Firstly pumping the system down is often a variable. The pumping is balanced against the various system leaks, real and virtual, as well as the gas load from the outgassing of the substrate and system. This outgassing is not a constant. The rate of water outgassing from the surfaces depends on the surface roughness and the tie and temperature that the system was kept at atmospheric pressure before the pump down started. The more water vapour that was condensed onto the surfaces the longer it will take to pump the system down. The longer the time between cleaning the surfaces the higher will be the surface porosity and the greater capacity for collecting water vapour. It is common practice to pump the system down to a given base pressure and then start the process. There are two changes that starting the process will cause, one is to provide a source of heat and the other is to start unwinding the roll of substrate, which will release more water vapour as fresh surfaces become exposed to the vacuum. The heat will come from either the radiation and condensation heat load from any evaporation source or from the energetic particles and condensation heat load from sputtering sources.
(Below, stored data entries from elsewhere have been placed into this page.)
/-! Measurement (chapter 8). -/

/-- ADC_SEQ writes a sequence that passes its checks and, with START, triggers it at once; ADC_READ returns the words of
its enabled entries, with the filter latches due by then in them, and marks them read. A carrier point of a cell in a FIXED
duty stage and an edge at a trigger ball start every enabled sequence that names them, and no other. The oldest slice
conversion of a result word writes it with the code of its input in 62.5 µV, corrected where its slice is privileged, and marks
it new; a dropped request is counted; a filter output becomes the newest value once three are there. -/
def Obligations.Converters : Prop :=
  (∀ s : State, s.Runs → s.isOn .analog = true →
     (∀ (w0 cfg : Word) (l : List Word), l.length = 16 → let n := fld w0 0 4
       let ent : Vector Word 16 := Vector.ofFn fun e => wd l e.val
       (bit w0 8 = true → fld cfg 24 3 = 0) → seqCheck n cfg ent s = .ok → ∃ t,
         exec (.adcSeq (w0 :: cfg :: l)) s = .next t ∧ t.Replies .ok [] ∧ (t.adc n).cfg = cfg &&& 0x873FFFFF#32 ∧
           (∀ e < 16, vget (t.adc n).ent e 0 = vget ent e 0 &&& 0x81000F0F#32) ∧
           (bit w0 8 = true → bit cfg 31 = true → (t.adc n).time = BitVec.ofNat 64 (s.now + 2 * fld cfg 0 16) ∧
             ∀ e < 16, entOn (vget ent e 0) = true → entDsd (vget ent e 0) = false →
               (vget (t.adc n).res e {}).wait = true ∧ ∃ c ∈ (vget (t.adc n).res e {}).convs,
                 c.ent = vget (t.adc n).ent e 0 ∧ c.old = false ∧ c.late = false) ∧
           (∀ m, m ≠ n → t.adc m = s.adc m) ∧ SameRegisters s t ∧ SameGallery s t ∧ t.tb = s.tb) ∧
     (∀ w0 : Word, w0.toNat ≤ 15 → let n := w0.toNat
       let es := (List.range 16).filter fun e => entOn (vget (s.adc n).ent e 0)
       let u := settleSeq n s
       ∃ t, exec (.adcRead [w0]) s = .next t ∧ t.Replies .ok (es.map fun e => (readRes (vget (u.adc n).res e {})).1) ∧
         (∀ e ∈ es, vget (t.adc n).res e {} = (readRes (vget (u.adc n).res e {})).2) ∧
         (∀ e < 16, e ∉ es → vget (t.adc n).res e {} = vget (u.adc n).res e {}) ∧
         (∀ m, m ≠ n → t.adc m = s.adc m) ∧ SameRegisters s t ∧ SameGallery s t ∧
         t = { u with reply := t.reply, meas := { u.meas with seq := t.meas.seq } })) ∧
  (∀ s : State, s.Runs → s.isOn .analog = true →
     (∀ (k : Fin 63) (valley : Bool), let c := (s.cell k.val).stage
       s.ctxOn k.val = true → c.valid = true → c.lvl = false → c.cmodeIn = 0 → c.safe = 0 → ∃ t,
         exec (.carrierTrigger k valley) s = .next t ∧
           (∀ n < 16, seqOn (s.adc n) = true → seqTrig (s.adc n) = (if valley then 5 else 4) → seqArg (s.adc n) = k.val →
             (t.adc n).time = BitVec.ofNat 64 (s.now + 2 * seqDelay (s.adc n))) ∧
           (∀ n < 16, ¬ (seqTrig (s.adc n) = (if valley then 5 else 4) ∧ seqArg (s.adc n) = k.val) → t.adc n = s.adc n) ∧
           SameRegisters s t ∧ SameGallery s t ∧ t.cells = s.cells) ∧
     (∀ i : Fin 16, s.gpioFunc i.val = 3 → ∃ t, exec (.gpioTriggerEdge i) s = .next t ∧ t.atr.gpioIn.getLsbD i.val = true ∧
       (∀ n < 16, seqOn (s.adc n) = true → seqTrig (s.adc n) = 6 → seqArg (s.adc n) = i.val →
         (t.adc n).time = BitVec.ofNat 64 (s.now + 2 * seqDelay (s.adc n))) ∧
       (∀ n < 16, ¬ (seqTrig (s.adc n) = 6 ∧ seqArg (s.adc n) = i.val) → t.adc n = s.adc n) ∧
       SameRegisters s t ∧ SameGallery s t ∧ t.cells = s.cells)) ∧
  (∀ s : State, s.Runs → s.isOn .analog = true →
     (∀ (n e : Fin 16) (i : Sampled) (c : Conv), let r := vget (s.adc n.val).res e.val {}
       let raw := (clampCode (F32.rne (i.uv / (125 / 2)))).1
       r.slice = some c → ∃ t x, exec (.adcConversionDone n e i) s = .next t ∧ x = vget (t.adc n.val).res e.val {} ∧
         x.value = (if s.privileged (entUnit c.ent) then
           (unitCorrect (c.unit.getD (vget s.meas.role (entUnit c.ent) 0)) raw s).1 else raw) ∧
         x.seq = (r.seq + 1) % 256 ∧ x.any = true ∧ x.read = false ∧ x.convs = r.convs.erase c ∧ x.late = c.late ∧
         x.wait = (r.wait && c.old) ∧ x.test = (i.dac && s.dacMay c.ent (c.at_.getD (s.samplesAt (16 * n.val + e.val) c))) ∧ x.overrun = (r.overrun || (r.any && !r.read)) ∧
         (∀ m, m ≠ n.val → t.adc m = s.adc m) ∧ SameRegisters s t ∧ SameGallery s t ∧ t.tb = s.tb) ∧
     (∀ (n e : Fin 16) (c : Conv), (vget (s.adc n.val).res e.val {}).slice = some c → ∃ t,
       exec (.sliceRequestDrop n e) s = .next t ∧
         (vget (t.adc n.val).res e.val {}).convs = (vget (s.adc n.val).res e.val {}).convs.erase c ∧
         t.meas.drop = satInc 255 s.meas.drop ∧ (t.evt 185).pend = true ∧
         (t.evt 185).data = BitVec.ofNat 32 n.val ∧ (∀ m, m ≠ n.val → t.adc m = s.adc m) ∧ SameRegisters s t ∧ SameGallery s t) ∧
     (∀ (d : Fin 8) (y : Int), bit (s.dsdCfg d.val) 31 = true → ∃ t, exec (.dsdFilterOutput d y) s = .next t ∧
       (vget t.meas.dsd d.val {}).outputs = satInc 3 (vget s.meas.dsd d.val {}).outputs ∧
       (2 ≤ (vget s.meas.dsd d.val {}).outputs → (vget s.meas.dsd d.val {}).outputs ≤ 3 → (vget t.meas.dsd d.val {}).last =
         let code := clampCode (F32.rne ((32768 * y : Int) / ((fld (s.dsdCfg d.val) 0 9 ^ 3 : Nat) : Rat)))
         some (code.1, code.2 || s.aon.vddaBad)) ∧
       (∀ x, x ≠ d.val → vget t.meas.dsd x {} = vget s.meas.dsd x {}) ∧ t.cells = s.cells ∧ t.safe = s.safe ∧
       SameRegisters s t ∧ SameGallery s t ∧ t.tb = s.tb))

/-- Background calibration: CAL_PRIV sets it where its values pass and no round runs; a round starts, goes from
self-calibration to the comparisons and from those within their tolerance to the takeover, and a step that lasts too long
is left for the next role. -/
def Obligations.BackgroundCalibration : Prop :=
  ∀ s : State, s.isOn .analog = true →
    (∀ v : Word, s.Runs →
      (privCheck v s = .ok → exec (.calPriv [v]) s =
        .next { s with reply := some { status := .ok }, meas := { s.meas with priv := v &&& privMask } }) ∧
      (privCheck v s ≠ .ok → exec (.calPriv [v]) s = .next { s with reply := some { status := privCheck v s } })) ∧
    (s.mayRotate = true →
      (s.meas.round = none → exec .calRoundStart s = .next { s with meas := { s.meas with
        round := some { roles := setBits 8 s.meas.priv.toNat, step := .selfCal } } }) ∧
      (∀ r, s.meas.round = some r → exec .calRoundStart s = .next { s with meas := { s.meas with
        round := some { r with late := true }, rotLate := satInc 255 s.meas.rotLate } })) ∧
    (∀ r, s.meas.round = some r →
      (∀ gain offset : Rat, r.step = .selfCal → 995 / 1000 ≤ gain → gain ≤ 1005 / 1000 → -64 ≤ offset → offset ≤ 64 →
        r.roles ≠ [] → ∃ t, exec (.selfCalDone gain offset) s = .next t ∧ t.meas.round = some { r with step := .overlap } ∧
          vget t.meas.unitGain (vget s.meas.role 8 8) gain = gain ∧ t.meas.failed = s.meas.failed ∧
          t = { s with meas := t.meas }) ∧
      (∀ mean : Rat, r.step = .overlap → -(fld s.meas.priv 8 8 : Rat) ≤ mean → mean ≤ (fld s.meas.priv 8 8 : Rat) →
        exec (.overlapDone mean) s = .next { s with meas := { s.meas with
          round := some { r with step := .takeover, suspect := false } } }) ∧
      (r.step = .overlap → exec .overlapTimeout s = .next { s with meas := { s.meas with
        round := some { r with roles := r.roles.tail, step := .selfCal, again := false }
        rotLate := satInc 255 s.meas.rotLate } }))

/-- CAL_ZERO and CAL_FULL of a channel that may be calibrated are accepted and take the channel, once the filter latches due by
then are taken; CAL_ZERO's average is kept with CAL_DONE; an average not complete in time ends with RESULT STATE. -/
def Obligations.SystemCalibration : Prop :=
  ∀ s : State, s.Runs →
    (∀ w0 x : Word, let u := settleLatches s
      (calCheck false w0 u = .ok → exec (.calZero [w0, x]) s = .next { u with
        reply := some { status := .accepted }
        meas := { u.meas with
          calBusy := true, calChan := calChan w0, cal := some { full := false, chan := calChan w0, x := x }, calZero := none } }) ∧
      (calCheck true w0 u = .ok → exec (.calFull [w0, x]) s = .next { u with
        reply := some { status := .accepted }
        meas := { u.meas with
          calBusy := true, calChan := calChan w0, cal := some { full := true, chan := calChan w0, x := x } } }) ∧
      (calCheck false w0 u ≠ .ok →
        exec (.calZero [w0, x]) s = .next { u with reply := some { status := calCheck false w0 u } }) ∧
      (calCheck true w0 u ≠ .ok →
        exec (.calFull [w0, x]) s = .next { u with reply := some { status := calCheck true w0 u } })) ∧
    (∀ c : CalRun, s.meas.cal = some c →
      (c.full = false → c.clip = false → s.meas.calBusy = true → (if (chanCell c.chan).isSome then 64 else 256) ≤ c.n →
        (∀ j ∈ s.nvm.jobs, j.after ≠ .calDone) → ∃ t, exec .calAverageDone s = .next t ∧ t.meas.calBusy = false ∧
          t.meas.calResult = .ok ∧ t.meas.cal = none ∧ t.meas.calZero = some (c.chan, c.sum / (c.n : Rat), c.x) ∧
          (t.evt 183).pend = true ∧ SameRegisters s t ∧ SameGallery s t) ∧
      (c.n < (if (chanCell c.chan).isSome then 64 else 256) → ∃ t, exec .calTimeout s = .next t ∧ t.meas.calBusy = false ∧
        t.meas.calResult = .state ∧ t.meas.cal = none ∧ t.meas.calZero = s.meas.calZero ∧ (t.evt 183).pend = true ∧
        SameRegisters s t ∧ SameGallery s t))

/-- TEST_DAC takes its setting while no check runs and starts the check of MODE 1 or 2, and MODE 3 drives the output; a gain
check within 1 % of twice the code passes, an input that moves by more than half the code is open, and a check that cannot run ends with STALL and
TESTDAC_MISMATCH. -/
def Obligations.TestDac : Prop :=
  ∀ s : State, s.Runs → s.isOn .analog = true →
    (∀ v : Word, s.meas.tdacRun = false → let t := { s with
        reply := some { status := .ok }
        meas := { s.meas with tdac := v &&& 0xC1F00FFF#32, tdacRun := fld v 30 2 == 1 || fld v 30 2 == 2, tdacFrom := s.now } }
      (fld v 30 2 = 0 → exec (.testDac [v]) s = .next t) ∧
      (fld v 30 2 = 1 → fld v 20 4 ≤ 7 → exec (.testDacGain [v]) s = .next t) ∧
      (fld v 30 2 = 2 → exec (.testDacOpen [v]) s = .next t) ∧
      (fld v 30 2 = 3 → exec (.testDacOut [v]) s = .next t ∧ t.tdacOut = some (tdacCode t))) ∧
    (s.meas.tdacRun = true →
      (∀ v : Word, fld v 30 2 ≠ 1 → exec (.testDac [v]) s = .next { s with reply := some { status := .state } }) ∧
      (∀ diff : Int, fld s.meas.tdac 30 2 = 1 → 100 * (diff - 32 * tdacCode s).natAbs ≤ 32 * (tdacCode s).natAbs →
        -32768 ≤ diff → diff ≤ 32767 → exec (.testDacCheckDone diff) s = .next { s with meas := { s.meas with
          tdacRun := false, tdacPast := some (s.meas.tdac, s.meas.tdacFrom, s.now), tdacDone := true, tdacFail := false
          tdacOpen := false, tdacStall := false
          tdacDiff := BitVec.ofInt 16 diff } }) ∧
      (∀ diff : Int, fld s.meas.tdac 30 2 = 2 → 8 * (tdacCode s).natAbs < diff.natAbs → ∃ t,
        exec (.testDacCheckDone diff) s = .next t ∧ t.meas.tdacRun = false ∧ t.meas.tdacFail = true ∧ t.meas.tdacOpen = true ∧
          (t.evt 184).pend = true ∧ SameRegisters s t ∧ SameGallery s t) ∧
      (∃ t, exec .testDacStall s = .next t ∧ t.meas.tdacRun = false ∧ t.meas.tdacDone = true ∧ t.meas.tdacFail = true ∧
        t.meas.tdacStall = true ∧ (t.evt 184).pend = true ∧ SameRegisters s t ∧ SameGallery s t))


/-! Telemetry streams (chapter 14). -/

/-- STREAM_SET writes a stream's registers where it passes; STREAM_ENABLE notes the change and its landing; a frame put
together is sent, and FSER goes on whether or not it found room. -/
def Obligations.Streams : Prop :=
  ∀ s : State, s.Runs →
    (∀ (w0 cfg a b c d : Word) (pts : List Word), pts.length = cfgPoints cfg → let n := fld w0 0 3
      let st := streamCheck n cfg (pts.map fun p => fld p 0 20) s
      (st = .ok → ∃ t, exec (.streamSet (w0 :: cfg :: a :: b :: c :: d :: pts)) s = .next t ∧ t.Replies .ok [] ∧
        t.streamCfg n = cfg &&& 0x81FFFFFF#32 ∧ t.reg (streamBase n + 4) = a ∧
        (∀ i < cfgPoints cfg, t.reg (streamBase n + 0x400 + 4 * i) = wd pts i &&& 0xFFFFF#32) ∧
        (∀ x, x < streamBase n ∨ streamBase n + 0x800 ≤ x → t.reg x = s.reg x) ∧ t = { s with reply := t.reply, cfg := t.cfg }) ∧
      (st ≠ .ok → exec (.streamSet (w0 :: cfg :: a :: b :: c :: d :: pts)) s =
        .next { s with reply := some { status := st } })) ∧
    (∀ w0 : Word, s.bankOn 12 = true → s.bankOn 13 = true → s.isOn .net = true → ∃ t, exec (.streamEnable [w0]) s = .next t ∧
      t.Replies .ok (s.refFrom (s.now + 2 * s.grid.tc) false) ∧
      (∀ n < 8, (t.stream n).changes = if bit w0 n then
        (s.stream n).changes ++ [(bit w0 (8 + n), (s.landingFrom (s.now + 2 * s.grid.tc)).1)] else (s.stream n).changes) ∧
      (∀ n, (t.stream n).en = (s.stream n).en ∧ (t.stream n).due = (s.stream n).due) ∧
      t = { s with reply := t.reply, out := t.out, streams := t.streams }) ∧
    (∀ (n : Fin 8) (l : Nat) (seq : BitVec 16) (vals : List (Nat × Option F32)) (rest : List (Nat × BitVec 16 × List (Nat × Option F32))),
      let x := s.stream n.val
      let b := streamBytes n.val x.fser l seq (vals.map fun v => v.2.orElse fun _ => s.telemValue v.1 l)
      x.due = (l, seq, vals) :: rest → ∃ t, exec (.streamFrame n) s = .next t ∧
        (t.stream n.val).due = rest ∧ (t.stream n.val).fser = x.fser + 1 ∧
        (cfgUdp (s.streamCfg n.val) = false →
          (s.rsBytes + b.length ≤ 65536 → t.host.rs = s.host.rs ++ [b] ∧ (t.stream n.val).drop = x.drop) ∧
          (65536 < s.rsBytes + b.length → t.host.rs = s.host.rs ∧ (t.stream n.val).drop = satInc 65535 x.drop)) ∧
        (cfgUdp (s.streamCfg n.val) = true → t.host = s.host ∧
          (s.isOn .net = true ∧ t.out = .datagram (s.streamDest n.val) b :: s.out ∧ (t.stream n.val).drop = x.drop ∨
            t.out = s.out ∧ (t.stream n.val).drop = satInc 65535 x.drop)) ∧
        (∀ m, m ≠ n.val → t.stream m = s.stream m) ∧ SameRegisters s t ∧ SameGallery s t ∧ t.tb = s.tb)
The heating will cause an initial spike as the water vapour at the surface is released more quickly as a result of the heat energy. Once this surface water vapour has been released the heat continues to cause an increased gas load as the more deeply adsorbed water takes time to diffuse to the surface and be released.
The heating from any radiation from the source and as a result of the condensation heat load will cause many surfaces to increase in temperature throughout the deposition cycle. The temperature of the surfaces, such as deposition shields, will continue to rise in temperature and will progressively increase the heat load to the substrate as the amount of radiated heating from the shields increases with the increasing shield temperature. In some systems a number of these shields are water cooled and so the heat load to the substrate is reduced or limited but there are usually other surfaces where the temperature rise is unconstrained.
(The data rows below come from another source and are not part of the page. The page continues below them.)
@[simp] theorem complete_frame (a0 : Nat) (a1 : Nat) (a2 : Conv) (a3 : BitVec 16) (a4 : Bool) (a5 : Bool) (a6 : Bool) (s : State) :
    (complete a0 a1 a2 a3 a4 a5 a6 s).pending = s.pending ∧ (complete a0 a1 a2 a3 a4 a5 a6 s).reply = s.reply ∧ (complete a0 a1 a2 a3 a4 a5 a6 s).freeCtr = s.freeCtr ∧ (complete a0 a1 a2 a3 a4 a5 a6 s).cfg = s.cfg ∧ (complete a0 a1 a2 a3 a4 a5 a6 s).pend = s.pend ∧ (complete a0 a1 a2 a3 a4 a5 a6 s).tb = s.tb ∧ (complete a0 a1 a2 a3 a4 a5 a6 s).treads = s.treads ∧ (complete a0 a1 a2 a3 a4 a5 a6 s).cells = s.cells ∧ (complete a0 a1 a2 a3 a4 a5 a6 s).flights = s.flights ∧ (complete a0 a1 a2 a3 a4 a5 a6 s).halls = s.halls ∧ (complete a0 a1 a2 a3 a4 a5 a6 s).grid = s.grid ∧ (complete a0 a1 a2 a3 a4 a5 a6 s).treadsOld = s.treadsOld ∧ (complete a0 a1 a2 a3 a4 a5 a6 s).safe = s.safe ∧ (complete a0 a1 a2 a3 a4 a5 a6 s).therm = s.therm ∧ (complete a0 a1 a2 a3 a4 a5 a6 s).twin = s.twin ∧ (complete a0 a1 a2 a3 a4 a5 a6 s).stair = s.stair ∧ (complete a0 a1 a2 a3 a4 a5 a6 s).nvm = s.nvm ∧ (complete a0 a1 a2 a3 a4 a5 a6 s).streams = s.streams ∧ (complete a0 a1 a2 a3 a4 a5 a6 s).mem = s.mem := by
  unfold complete
  (try dsimp only)
  (repeat' split) <;> simp [apply_ite]

@[simp] theorem settleSeq_frame (a0 : Nat) (s : State) :
    (settleSeq a0 s).pending = s.pending ∧ (settleSeq a0 s).reply = s.reply ∧ (settleSeq a0 s).freeCtr = s.freeCtr ∧ (settleSeq a0 s).cfg = s.cfg ∧ (settleSeq a0 s).pend = s.pend ∧ (settleSeq a0 s).tb = s.tb ∧ (settleSeq a0 s).treads = s.treads ∧ (settleSeq a0 s).cells = s.cells ∧ (settleSeq a0 s).flights = s.flights ∧ (settleSeq a0 s).halls = s.halls ∧ (settleSeq a0 s).grid = s.grid ∧ (settleSeq a0 s).treadsOld = s.treadsOld ∧ (settleSeq a0 s).safe = s.safe ∧ (settleSeq a0 s).therm = s.therm ∧ (settleSeq a0 s).twin = s.twin ∧ (settleSeq a0 s).stair = s.stair ∧ (settleSeq a0 s).nvm = s.nvm ∧ (settleSeq a0 s).streams = s.streams ∧ (settleSeq a0 s).mem = s.mem := by
  unfold settleSeq
  (try dsimp only)
  (repeat' split) <;> simp [apply_ite]

@[simp] theorem settleLatches_frame (s : State) :
    (settleLatches s).pending = s.pending ∧ (settleLatches s).reply = s.reply ∧ (settleLatches s).freeCtr = s.freeCtr ∧ (settleLatches s).cfg = s.cfg ∧ (settleLatches s).pend = s.pend ∧ (settleLatches s).tb = s.tb ∧ (settleLatches s).treads = s.treads ∧ (settleLatches s).cells = s.cells ∧ (settleLatches s).flights = s.flights ∧ (settleLatches s).halls = s.halls ∧ (settleLatches s).grid = s.grid ∧ (settleLatches s).treadsOld = s.treadsOld ∧ (settleLatches s).safe = s.safe ∧ (settleLatches s).therm = s.therm ∧ (settleLatches s).twin = s.twin ∧ (settleLatches s).stair = s.stair ∧ (settleLatches s).nvm = s.nvm ∧ (settleLatches s).streams = s.streams ∧ (settleLatches s).mem = s.mem := by
  unfold settleLatches
  (try dsimp only)
  (repeat' split) <;> simp [apply_ite]

@[simp] theorem dropEntry_frame (a0 : Nat) (s : State) :
    (dropEntry a0 s).pending = s.pending ∧ (dropEntry a0 s).reply = s.reply ∧ (dropEntry a0 s).freeCtr = s.freeCtr ∧ (dropEntry a0 s).cfg = s.cfg ∧ (dropEntry a0 s).pend = s.pend ∧ (dropEntry a0 s).tb = s.tb ∧ (dropEntry a0 s).treads = s.treads ∧ (dropEntry a0 s).cells = s.cells ∧ (dropEntry a0 s).flights = s.flights ∧ (dropEntry a0 s).halls = s.halls ∧ (dropEntry a0 s).grid = s.grid ∧ (dropEntry a0 s).treadsOld = s.treadsOld ∧ (dropEntry a0 s).safe = s.safe ∧ (dropEntry a0 s).therm = s.therm ∧ (dropEntry a0 s).twin = s.twin ∧ (dropEntry a0 s).stair = s.stair ∧ (dropEntry a0 s).nvm = s.nvm ∧ (dropEntry a0 s).streams = s.streams ∧ (dropEntry a0 s).mem = s.mem := by
  unfold dropEntry
  (try dsimp only)
  (repeat' split) <;> simp [apply_ite]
If there is any part of the process where gas is introduced and is controlled by the pressure it is possible that the pressure may remain stable but the composition of the gas present may vary. The background gas will be a proportion of the total and if the quantity of background gas varies the proportions will vary in the process area. In some cases this may not matter. In fact some systems where argon is added for plasma treatment the background gas can actually be a benefit with the oxygen from the water vapour helping in the plasma cleaning process. Where argon and oxygen are added as a controlled proportion the addition of water vapour becomes an uncontrolled variable. Again this may not matter for many processes. Where it might have an adverse effect is in some critical reactive deposition processes where the final coating stoichiometry needs to be controlled to a few parts per million or finer.
The system temperature as a whole will rarely reach a stable temperature. Even individual items that are cooled may take a long time to come to equilibrium. Some metalizing processes may only take an hour to complete whereas some sputtering processes may take days to complete the process. The short metallization process makes it very difficult to try to stabilise the temperature of the system fast enough. The very long process times make the process similar to some of the flat glass coating systems that run for weeks. These glass coating systems often take a couple of days or so to stabilise enough for the product to become reproducible.
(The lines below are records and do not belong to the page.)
@[simp] theorem setPattern_frame (a0 : Nat) (a1 : Bool) (a2 : Nat) (s : State) :
    (setPattern a0 a1 a2 s).pending = s.pending ∧ (setPattern a0 a1 a2 s).reply = s.reply ∧ (setPattern a0 a1 a2 s).out = s.out ∧ (setPattern a0 a1 a2 s).freeCtr = s.freeCtr ∧ (setPattern a0 a1 a2 s).aon = s.aon ∧ (setPattern a0 a1 a2 s).pend = s.pend ∧ (setPattern a0 a1 a2 s).tb = s.tb ∧ (setPattern a0 a1 a2 s).events = s.events ∧ (setPattern a0 a1 a2 s).host = s.host ∧ (setPattern a0 a1 a2 s).treads = s.treads ∧ (setPattern a0 a1 a2 s).flights = s.flights ∧ (setPattern a0 a1 a2 s).halls = s.halls ∧ (setPattern a0 a1 a2 s).grid = s.grid ∧ (setPattern a0 a1 a2 s).atr = s.atr ∧ (setPattern a0 a1 a2 s).treadsOld = s.treadsOld ∧ (setPattern a0 a1 a2 s).meas = s.meas ∧ (setPattern a0 a1 a2 s).safe = s.safe ∧ (setPattern a0 a1 a2 s).therm = s.therm ∧ (setPattern a0 a1 a2 s).twin = s.twin ∧ (setPattern a0 a1 a2 s).stair = s.stair ∧ (setPattern a0 a1 a2 s).nvm = s.nvm ∧ (setPattern a0 a1 a2 s).streams = s.streams ∧ (setPattern a0 a1 a2 s).mem = s.mem := by
  unfold setPattern
  (try dsimp only)
  (repeat' split) <;> simp [apply_ite]

@[simp] theorem safeRequest_frame (a0 : List Word) (s : State) :
    (safeRequest a0 s).pending = s.pending ∧ (safeRequest a0 s).out = s.out ∧ (safeRequest a0 s).freeCtr = s.freeCtr ∧ (safeRequest a0 s).aon = s.aon ∧ (safeRequest a0 s).cfg = s.cfg ∧ (safeRequest a0 s).pend = s.pend ∧ (safeRequest a0 s).tb = s.tb ∧ (safeRequest a0 s).events = s.events ∧ (safeRequest a0 s).host = s.host ∧ (safeRequest a0 s).treads = s.treads ∧ (safeRequest a0 s).halls = s.halls ∧ (safeRequest a0 s).grid = s.grid ∧ (safeRequest a0 s).atr = s.atr ∧ (safeRequest a0 s).treadsOld = s.treadsOld ∧ (safeRequest a0 s).meas = s.meas ∧ (safeRequest a0 s).safe = s.safe ∧ (safeRequest a0 s).therm = s.therm ∧ (safeRequest a0 s).twin = s.twin ∧ (safeRequest a0 s).stair = s.stair ∧ (safeRequest a0 s).nvm = s.nvm ∧ (safeRequest a0 s).streams = s.streams ∧ (safeRequest a0 s).mem = s.mem := by
  unfold safeRequest
  (try dsimp only)
  (repeat' split) <;> simp [apply_ite]

@[simp] theorem safePatterns_frame (a0 : List Word) (s : State) :
    (safePatterns a0 s).pending = s.pending ∧ (safePatterns a0 s).out = s.out ∧ (safePatterns a0 s).freeCtr = s.freeCtr ∧ (safePatterns a0 s).aon = s.aon ∧ (safePatterns a0 s).pend = s.pend ∧ (safePatterns a0 s).tb = s.tb ∧ (safePatterns a0 s).events = s.events ∧ (safePatterns a0 s).host = s.host ∧ (safePatterns a0 s).treads = s.treads ∧ (safePatterns a0 s).flights = s.flights ∧ (safePatterns a0 s).halls = s.halls ∧ (safePatterns a0 s).grid = s.grid ∧ (safePatterns a0 s).atr = s.atr ∧ (safePatterns a0 s).treadsOld = s.treadsOld ∧ (safePatterns a0 s).meas = s.meas ∧ (safePatterns a0 s).safe = s.safe ∧ (safePatterns a0 s).therm = s.therm ∧ (safePatterns a0 s).twin = s.twin ∧ (safePatterns a0 s).stair = s.stair ∧ (safePatterns a0 s).nvm = s.nvm ∧ (safePatterns a0 s).streams = s.streams ∧ (safePatterns a0 s).mem = s.mem := by
  unfold safePatterns
  (try dsimp only)
  (repeat' split) <;> simp [apply_ite]

@[simp] theorem safeSet_frame (a0 : List Word) (s : State) :
    (safeSet a0 s).pending = s.pending ∧ (safeSet a0 s).out = s.out ∧ (safeSet a0 s).freeCtr = s.freeCtr ∧ (safeSet a0 s).aon = s.aon ∧ (safeSet a0 s).pend = s.pend ∧ (safeSet a0 s).tb = s.tb ∧ (safeSet a0 s).events = s.events ∧ (safeSet a0 s).host = s.host ∧ (safeSet a0 s).treads = s.treads ∧ (safeSet a0 s).halls = s.halls ∧ (safeSet a0 s).grid = s.grid ∧ (safeSet a0 s).atr = s.atr ∧ (safeSet a0 s).treadsOld = s.treadsOld ∧ (safeSet a0 s).meas = s.meas ∧ (safeSet a0 s).safe = s.safe ∧ (safeSet a0 s).therm = s.therm ∧ (safeSet a0 s).twin = s.twin ∧ (safeSet a0 s).stair = s.stair ∧ (safeSet a0 s).nvm = s.nvm ∧ (safeSet a0 s).streams = s.streams ∧ (safeSet a0 s).mem = s.mem := by
  unfold safeSet
  (try dsimp only)
  (repeat' split) <;> simp [apply_ite]

theorem execSafeSet_frame (a0 : List Word) (s t : State) (h : execSafeSet a0 s = .next t) :
    t.pending = s.pending ∧ t.out = s.out ∧ t.freeCtr = s.freeCtr ∧ t.aon = s.aon ∧ t.pend = s.pend ∧ t.tb = s.tb ∧ t.events = s.events ∧ t.host = s.host ∧ t.treads = s.treads ∧ t.halls = s.halls ∧ t.grid = s.grid ∧ t.atr = s.atr ∧ t.treadsOld = s.treadsOld ∧ t.meas = s.meas ∧ t.safe = s.safe ∧ t.therm = s.therm ∧ t.twin = s.twin ∧ t.stair = s.stair ∧ t.nvm = s.nvm ∧ t.streams = s.streams ∧ t.mem = s.mem := by
  unfold execSafeSet at h; cases h; (try dsimp only); (repeat' split) <;> simp [apply_ite]

theorem execSafeRequest_frame (a0 : List Word) (s t : State) (h : execSafeRequest a0 s = .next t) :
    t.pending = s.pending ∧ t.out = s.out ∧ t.freeCtr = s.freeCtr ∧ t.aon = s.aon ∧ t.pend = s.pend ∧ t.tb = s.tb ∧ t.events = s.events ∧ t.host = s.host ∧ t.treads = s.treads ∧ t.halls = s.halls ∧ t.grid = s.grid ∧ t.atr = s.atr ∧ t.treadsOld = s.treadsOld ∧ t.meas = s.meas ∧ t.safe = s.safe ∧ t.therm = s.therm ∧ t.twin = s.twin ∧ t.stair = s.stair ∧ t.nvm = s.nvm ∧ t.streams = s.streams ∧ t.mem = s.mem := by
  unfold execSafeRequest at h; cases h; (try dsimp only); (repeat' split) <;> simp [apply_ite]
The cooling of shields and sources needs to be done with care and ideally the cooling should also be symmetric about the substrate centreline. If there is any imbalance in cooling this can change the heat load across the substrate width and in any reactive deposition process this can affect the reactivity and potentially the stoichiometry of the coating. This includes the cooling of the deposition drum as well as any magnetron sputtering sources where I have seen some sources where the cooling enters at one end and leaves at the other end and so there is a temperature gradient down the length of the source. This will be reflected in the front surface temperature of the target and this in turn can affect the secondary electron emission. Depending on the magnet type used this type of temperature gradient can also affect the magnet field strength, which in turn affects the sputtering rate.
So even before we get to looking at the stability of pressure measurement, coating properties and any feedback control loop from the a measurement of the coating to the source power or wire feed or both, we can see that the process takes place under anything but constant conditions. What it is very hard to establish is how much coating variation is caused by any of these various variables. Until more of these variables are measured it will be impossible to know which could be controlled better to improve the reproducibility of the coatings.